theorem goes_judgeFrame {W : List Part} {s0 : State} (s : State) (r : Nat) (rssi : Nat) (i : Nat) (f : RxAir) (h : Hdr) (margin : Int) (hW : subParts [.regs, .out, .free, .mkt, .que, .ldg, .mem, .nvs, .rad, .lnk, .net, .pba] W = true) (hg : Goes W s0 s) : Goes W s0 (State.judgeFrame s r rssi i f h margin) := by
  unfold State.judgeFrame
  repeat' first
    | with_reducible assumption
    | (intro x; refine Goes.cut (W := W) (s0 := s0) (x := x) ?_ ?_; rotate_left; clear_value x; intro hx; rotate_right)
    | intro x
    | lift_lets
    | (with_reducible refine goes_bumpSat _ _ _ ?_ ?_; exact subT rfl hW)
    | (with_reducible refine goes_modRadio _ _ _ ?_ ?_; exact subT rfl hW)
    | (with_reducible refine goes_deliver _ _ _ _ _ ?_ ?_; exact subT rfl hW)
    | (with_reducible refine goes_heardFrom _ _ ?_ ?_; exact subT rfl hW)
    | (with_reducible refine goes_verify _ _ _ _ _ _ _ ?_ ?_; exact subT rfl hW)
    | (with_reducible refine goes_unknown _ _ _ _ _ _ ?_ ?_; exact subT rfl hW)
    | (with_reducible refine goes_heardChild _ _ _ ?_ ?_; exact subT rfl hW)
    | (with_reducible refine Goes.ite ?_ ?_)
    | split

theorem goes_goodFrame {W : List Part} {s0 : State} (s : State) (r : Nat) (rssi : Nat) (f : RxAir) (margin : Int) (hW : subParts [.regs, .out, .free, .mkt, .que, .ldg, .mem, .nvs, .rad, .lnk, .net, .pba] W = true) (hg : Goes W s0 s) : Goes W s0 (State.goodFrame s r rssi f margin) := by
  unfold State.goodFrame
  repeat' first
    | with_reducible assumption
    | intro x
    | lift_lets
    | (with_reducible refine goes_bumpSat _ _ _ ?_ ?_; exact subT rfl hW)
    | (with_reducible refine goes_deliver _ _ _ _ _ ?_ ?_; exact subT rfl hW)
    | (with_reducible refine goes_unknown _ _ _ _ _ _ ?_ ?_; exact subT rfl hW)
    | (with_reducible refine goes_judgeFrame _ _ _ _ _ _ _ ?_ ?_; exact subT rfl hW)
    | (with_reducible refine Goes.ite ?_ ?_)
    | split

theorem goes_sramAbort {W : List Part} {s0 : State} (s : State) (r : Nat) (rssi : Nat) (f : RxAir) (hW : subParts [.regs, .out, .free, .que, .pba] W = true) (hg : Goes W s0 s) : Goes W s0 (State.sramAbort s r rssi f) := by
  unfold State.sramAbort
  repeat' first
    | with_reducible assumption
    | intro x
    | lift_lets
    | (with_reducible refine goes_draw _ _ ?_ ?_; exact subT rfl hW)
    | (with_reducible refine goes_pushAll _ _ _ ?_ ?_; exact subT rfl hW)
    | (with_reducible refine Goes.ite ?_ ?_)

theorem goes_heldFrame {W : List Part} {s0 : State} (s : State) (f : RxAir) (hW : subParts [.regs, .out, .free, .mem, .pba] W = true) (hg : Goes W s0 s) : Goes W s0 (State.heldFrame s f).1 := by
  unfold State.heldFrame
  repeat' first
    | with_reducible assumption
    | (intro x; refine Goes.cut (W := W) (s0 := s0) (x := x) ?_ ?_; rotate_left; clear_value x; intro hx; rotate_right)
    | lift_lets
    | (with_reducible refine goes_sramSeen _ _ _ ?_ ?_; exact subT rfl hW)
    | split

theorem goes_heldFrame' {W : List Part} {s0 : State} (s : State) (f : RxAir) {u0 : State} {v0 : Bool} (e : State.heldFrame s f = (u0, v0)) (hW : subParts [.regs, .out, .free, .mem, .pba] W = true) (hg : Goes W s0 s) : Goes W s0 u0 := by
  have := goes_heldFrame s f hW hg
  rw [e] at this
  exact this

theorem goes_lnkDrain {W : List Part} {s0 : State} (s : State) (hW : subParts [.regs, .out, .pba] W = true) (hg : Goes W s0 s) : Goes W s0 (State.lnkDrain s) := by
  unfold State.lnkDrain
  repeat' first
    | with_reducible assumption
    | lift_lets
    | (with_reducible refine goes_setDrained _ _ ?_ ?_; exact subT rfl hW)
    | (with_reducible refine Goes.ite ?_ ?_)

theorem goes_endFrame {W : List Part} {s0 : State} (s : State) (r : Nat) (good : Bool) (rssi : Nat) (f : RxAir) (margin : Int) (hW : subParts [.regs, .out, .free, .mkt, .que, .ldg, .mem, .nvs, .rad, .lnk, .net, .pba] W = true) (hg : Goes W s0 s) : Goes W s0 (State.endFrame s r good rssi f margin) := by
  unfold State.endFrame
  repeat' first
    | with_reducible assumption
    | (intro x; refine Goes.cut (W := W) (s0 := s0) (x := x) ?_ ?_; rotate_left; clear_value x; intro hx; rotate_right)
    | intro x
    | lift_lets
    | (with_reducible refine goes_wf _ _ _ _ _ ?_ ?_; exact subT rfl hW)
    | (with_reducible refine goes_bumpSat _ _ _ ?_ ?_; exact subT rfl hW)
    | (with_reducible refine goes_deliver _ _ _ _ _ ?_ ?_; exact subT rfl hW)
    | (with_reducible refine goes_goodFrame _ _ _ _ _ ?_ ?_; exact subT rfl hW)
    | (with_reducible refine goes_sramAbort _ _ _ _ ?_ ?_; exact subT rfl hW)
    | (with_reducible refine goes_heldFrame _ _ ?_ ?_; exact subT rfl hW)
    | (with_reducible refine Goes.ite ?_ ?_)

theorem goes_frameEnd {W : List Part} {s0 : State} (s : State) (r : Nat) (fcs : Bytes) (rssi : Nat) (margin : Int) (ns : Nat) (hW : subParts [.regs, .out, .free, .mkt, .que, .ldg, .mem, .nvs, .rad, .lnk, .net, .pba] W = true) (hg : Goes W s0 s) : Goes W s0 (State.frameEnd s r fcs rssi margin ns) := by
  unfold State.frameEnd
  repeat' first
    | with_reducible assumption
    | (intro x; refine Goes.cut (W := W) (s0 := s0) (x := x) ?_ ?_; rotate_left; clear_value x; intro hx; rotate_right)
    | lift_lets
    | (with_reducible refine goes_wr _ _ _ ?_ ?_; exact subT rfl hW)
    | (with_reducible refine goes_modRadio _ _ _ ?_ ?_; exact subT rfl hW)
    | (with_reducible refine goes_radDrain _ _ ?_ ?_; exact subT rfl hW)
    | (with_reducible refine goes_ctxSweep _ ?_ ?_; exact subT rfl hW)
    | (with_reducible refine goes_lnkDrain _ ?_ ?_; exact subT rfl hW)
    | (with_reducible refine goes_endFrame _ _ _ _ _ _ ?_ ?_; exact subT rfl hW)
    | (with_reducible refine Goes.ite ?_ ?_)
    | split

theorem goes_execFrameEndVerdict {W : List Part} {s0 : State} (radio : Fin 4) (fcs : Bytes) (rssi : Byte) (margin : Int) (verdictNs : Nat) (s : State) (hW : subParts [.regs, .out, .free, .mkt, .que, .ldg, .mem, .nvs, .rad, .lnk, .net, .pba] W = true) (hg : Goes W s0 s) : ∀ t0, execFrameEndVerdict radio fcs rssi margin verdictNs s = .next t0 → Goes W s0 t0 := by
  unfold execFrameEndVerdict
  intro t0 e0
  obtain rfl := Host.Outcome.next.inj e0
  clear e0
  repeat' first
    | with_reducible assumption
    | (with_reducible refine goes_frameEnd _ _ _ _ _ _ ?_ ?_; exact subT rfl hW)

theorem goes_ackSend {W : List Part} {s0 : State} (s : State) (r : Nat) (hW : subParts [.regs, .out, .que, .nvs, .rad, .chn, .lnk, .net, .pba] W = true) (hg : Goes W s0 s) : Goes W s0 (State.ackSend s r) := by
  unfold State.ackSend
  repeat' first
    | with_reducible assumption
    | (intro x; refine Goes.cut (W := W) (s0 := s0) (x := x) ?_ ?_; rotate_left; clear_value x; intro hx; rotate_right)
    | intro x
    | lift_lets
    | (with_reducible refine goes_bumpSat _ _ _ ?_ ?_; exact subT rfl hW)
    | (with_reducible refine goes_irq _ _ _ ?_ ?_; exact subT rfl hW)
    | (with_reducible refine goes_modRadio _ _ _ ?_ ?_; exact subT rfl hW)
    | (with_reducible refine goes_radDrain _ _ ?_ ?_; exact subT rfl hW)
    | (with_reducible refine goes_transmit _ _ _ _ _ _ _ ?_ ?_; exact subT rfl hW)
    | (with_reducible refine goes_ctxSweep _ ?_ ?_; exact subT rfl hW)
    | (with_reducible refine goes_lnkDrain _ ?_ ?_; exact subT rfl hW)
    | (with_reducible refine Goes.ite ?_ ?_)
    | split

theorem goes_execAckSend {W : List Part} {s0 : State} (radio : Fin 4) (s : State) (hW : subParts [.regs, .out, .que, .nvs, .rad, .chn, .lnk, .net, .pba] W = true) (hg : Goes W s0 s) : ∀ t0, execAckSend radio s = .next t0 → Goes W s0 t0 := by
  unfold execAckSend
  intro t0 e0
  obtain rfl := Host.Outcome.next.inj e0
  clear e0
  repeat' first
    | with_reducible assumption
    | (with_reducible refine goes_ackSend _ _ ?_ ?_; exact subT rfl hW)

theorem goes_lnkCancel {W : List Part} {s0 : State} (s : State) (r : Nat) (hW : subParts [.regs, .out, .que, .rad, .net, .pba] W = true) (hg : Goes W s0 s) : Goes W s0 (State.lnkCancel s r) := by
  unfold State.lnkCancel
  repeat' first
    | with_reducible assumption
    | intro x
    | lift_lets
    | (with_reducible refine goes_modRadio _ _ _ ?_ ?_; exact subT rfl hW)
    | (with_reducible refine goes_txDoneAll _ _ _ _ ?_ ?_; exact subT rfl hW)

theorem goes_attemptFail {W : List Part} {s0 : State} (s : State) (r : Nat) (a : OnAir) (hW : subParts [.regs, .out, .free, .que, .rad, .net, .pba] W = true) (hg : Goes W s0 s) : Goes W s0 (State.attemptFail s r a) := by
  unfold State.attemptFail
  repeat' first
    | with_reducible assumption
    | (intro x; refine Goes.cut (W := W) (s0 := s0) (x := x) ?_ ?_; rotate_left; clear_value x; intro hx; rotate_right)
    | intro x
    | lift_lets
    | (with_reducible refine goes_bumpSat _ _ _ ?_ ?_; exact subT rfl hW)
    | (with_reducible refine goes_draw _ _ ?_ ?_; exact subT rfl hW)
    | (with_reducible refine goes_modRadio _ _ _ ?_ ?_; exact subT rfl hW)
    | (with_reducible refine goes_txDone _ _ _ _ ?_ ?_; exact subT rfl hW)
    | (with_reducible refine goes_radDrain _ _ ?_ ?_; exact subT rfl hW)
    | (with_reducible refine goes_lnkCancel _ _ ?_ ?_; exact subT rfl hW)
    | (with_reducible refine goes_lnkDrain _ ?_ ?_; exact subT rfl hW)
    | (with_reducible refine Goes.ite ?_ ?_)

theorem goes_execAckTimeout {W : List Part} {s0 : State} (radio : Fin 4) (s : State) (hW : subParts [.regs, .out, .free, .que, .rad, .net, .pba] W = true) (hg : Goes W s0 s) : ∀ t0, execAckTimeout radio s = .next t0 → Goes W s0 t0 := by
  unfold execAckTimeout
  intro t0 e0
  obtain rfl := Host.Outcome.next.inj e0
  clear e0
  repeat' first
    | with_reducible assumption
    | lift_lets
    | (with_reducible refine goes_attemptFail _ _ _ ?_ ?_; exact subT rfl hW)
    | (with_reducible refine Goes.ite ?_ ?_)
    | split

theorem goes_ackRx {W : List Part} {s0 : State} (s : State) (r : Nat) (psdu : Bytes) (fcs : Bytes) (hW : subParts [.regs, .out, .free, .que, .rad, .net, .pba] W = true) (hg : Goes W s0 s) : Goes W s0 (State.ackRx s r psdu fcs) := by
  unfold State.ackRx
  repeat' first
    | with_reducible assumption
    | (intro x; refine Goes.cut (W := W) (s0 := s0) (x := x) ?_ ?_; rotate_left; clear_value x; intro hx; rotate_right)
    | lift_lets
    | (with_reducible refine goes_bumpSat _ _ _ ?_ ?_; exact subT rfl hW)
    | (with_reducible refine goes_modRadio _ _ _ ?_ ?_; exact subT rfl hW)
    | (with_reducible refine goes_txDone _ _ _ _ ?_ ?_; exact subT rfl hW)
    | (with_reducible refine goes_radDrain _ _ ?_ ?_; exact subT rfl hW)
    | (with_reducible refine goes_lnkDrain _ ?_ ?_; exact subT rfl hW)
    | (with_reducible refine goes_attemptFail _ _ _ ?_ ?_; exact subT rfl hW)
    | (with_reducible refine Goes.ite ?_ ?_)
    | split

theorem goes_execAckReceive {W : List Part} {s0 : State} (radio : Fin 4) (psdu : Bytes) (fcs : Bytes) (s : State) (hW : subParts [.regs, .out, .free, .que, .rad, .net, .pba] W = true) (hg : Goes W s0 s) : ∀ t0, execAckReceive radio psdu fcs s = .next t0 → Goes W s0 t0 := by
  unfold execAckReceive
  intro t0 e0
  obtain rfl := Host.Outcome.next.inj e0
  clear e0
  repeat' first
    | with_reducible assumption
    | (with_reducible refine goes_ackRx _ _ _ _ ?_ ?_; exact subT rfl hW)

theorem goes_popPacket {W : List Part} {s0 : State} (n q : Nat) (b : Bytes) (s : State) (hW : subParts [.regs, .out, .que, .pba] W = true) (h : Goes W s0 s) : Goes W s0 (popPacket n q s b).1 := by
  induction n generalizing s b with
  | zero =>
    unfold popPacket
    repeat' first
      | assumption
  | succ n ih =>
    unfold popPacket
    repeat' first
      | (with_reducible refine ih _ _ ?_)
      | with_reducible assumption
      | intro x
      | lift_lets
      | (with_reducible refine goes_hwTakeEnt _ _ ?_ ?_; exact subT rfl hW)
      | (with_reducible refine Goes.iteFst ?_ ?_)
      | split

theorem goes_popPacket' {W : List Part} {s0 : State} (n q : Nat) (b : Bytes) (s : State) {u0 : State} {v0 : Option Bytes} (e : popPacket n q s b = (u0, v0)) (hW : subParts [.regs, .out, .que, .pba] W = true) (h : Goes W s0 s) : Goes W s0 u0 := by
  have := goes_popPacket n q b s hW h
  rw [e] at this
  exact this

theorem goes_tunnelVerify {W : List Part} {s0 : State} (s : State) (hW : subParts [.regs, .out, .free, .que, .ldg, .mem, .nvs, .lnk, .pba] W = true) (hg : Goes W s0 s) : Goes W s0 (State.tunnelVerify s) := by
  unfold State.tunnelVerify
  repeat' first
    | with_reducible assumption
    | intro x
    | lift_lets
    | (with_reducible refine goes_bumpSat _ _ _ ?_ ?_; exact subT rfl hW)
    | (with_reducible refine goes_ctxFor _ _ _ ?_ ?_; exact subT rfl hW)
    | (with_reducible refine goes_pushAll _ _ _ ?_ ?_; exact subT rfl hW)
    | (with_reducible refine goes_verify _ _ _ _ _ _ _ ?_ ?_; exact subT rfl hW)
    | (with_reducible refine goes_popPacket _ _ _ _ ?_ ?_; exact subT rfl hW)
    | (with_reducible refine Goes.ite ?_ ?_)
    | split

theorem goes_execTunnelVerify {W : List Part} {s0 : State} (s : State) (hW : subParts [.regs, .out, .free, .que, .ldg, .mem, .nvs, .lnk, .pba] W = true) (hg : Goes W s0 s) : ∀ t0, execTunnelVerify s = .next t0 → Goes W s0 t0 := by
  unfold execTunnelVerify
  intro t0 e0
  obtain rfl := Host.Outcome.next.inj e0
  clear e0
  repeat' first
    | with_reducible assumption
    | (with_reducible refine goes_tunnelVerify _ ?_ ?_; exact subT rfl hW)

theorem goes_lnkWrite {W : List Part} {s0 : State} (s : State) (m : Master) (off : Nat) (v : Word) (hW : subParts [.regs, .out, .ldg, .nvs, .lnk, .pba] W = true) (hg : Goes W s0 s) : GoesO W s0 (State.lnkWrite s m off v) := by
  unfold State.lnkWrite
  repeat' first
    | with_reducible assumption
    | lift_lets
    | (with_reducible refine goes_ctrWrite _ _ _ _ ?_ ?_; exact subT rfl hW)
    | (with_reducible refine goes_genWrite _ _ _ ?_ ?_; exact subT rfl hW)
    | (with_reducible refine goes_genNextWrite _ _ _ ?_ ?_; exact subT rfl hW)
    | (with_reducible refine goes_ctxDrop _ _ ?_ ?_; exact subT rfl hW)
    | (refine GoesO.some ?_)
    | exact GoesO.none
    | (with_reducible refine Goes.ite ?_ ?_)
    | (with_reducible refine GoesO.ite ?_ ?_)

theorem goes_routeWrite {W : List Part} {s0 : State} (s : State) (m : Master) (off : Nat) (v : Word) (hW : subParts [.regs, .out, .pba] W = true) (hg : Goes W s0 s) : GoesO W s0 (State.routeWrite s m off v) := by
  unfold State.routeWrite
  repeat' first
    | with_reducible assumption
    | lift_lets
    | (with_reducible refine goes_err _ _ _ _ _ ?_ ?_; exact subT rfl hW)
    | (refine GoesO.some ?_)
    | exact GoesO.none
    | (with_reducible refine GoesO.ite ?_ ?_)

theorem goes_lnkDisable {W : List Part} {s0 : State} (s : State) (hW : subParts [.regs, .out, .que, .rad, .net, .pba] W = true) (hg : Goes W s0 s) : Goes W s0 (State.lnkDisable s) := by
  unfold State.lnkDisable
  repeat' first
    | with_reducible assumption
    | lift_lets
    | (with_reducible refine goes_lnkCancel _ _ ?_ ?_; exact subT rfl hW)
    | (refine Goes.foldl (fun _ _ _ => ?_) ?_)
+++++
▶ ASSIGNMENT
Read through the entries above, and wherever a line holds the string "routeWrite", copy it.

▶ RESPONSE AREA
theorem goes_routeWrite {W : List Part} {s0 : State} (s : State) (m : Master) (off : Nat) (v : Word) (hW : subParts [.regs, .out, .pba] W = true) (hg : Goes W s0 s) : GoesO W s0 (State.routeWrite s m off v) := by
  unfold State.routeWrite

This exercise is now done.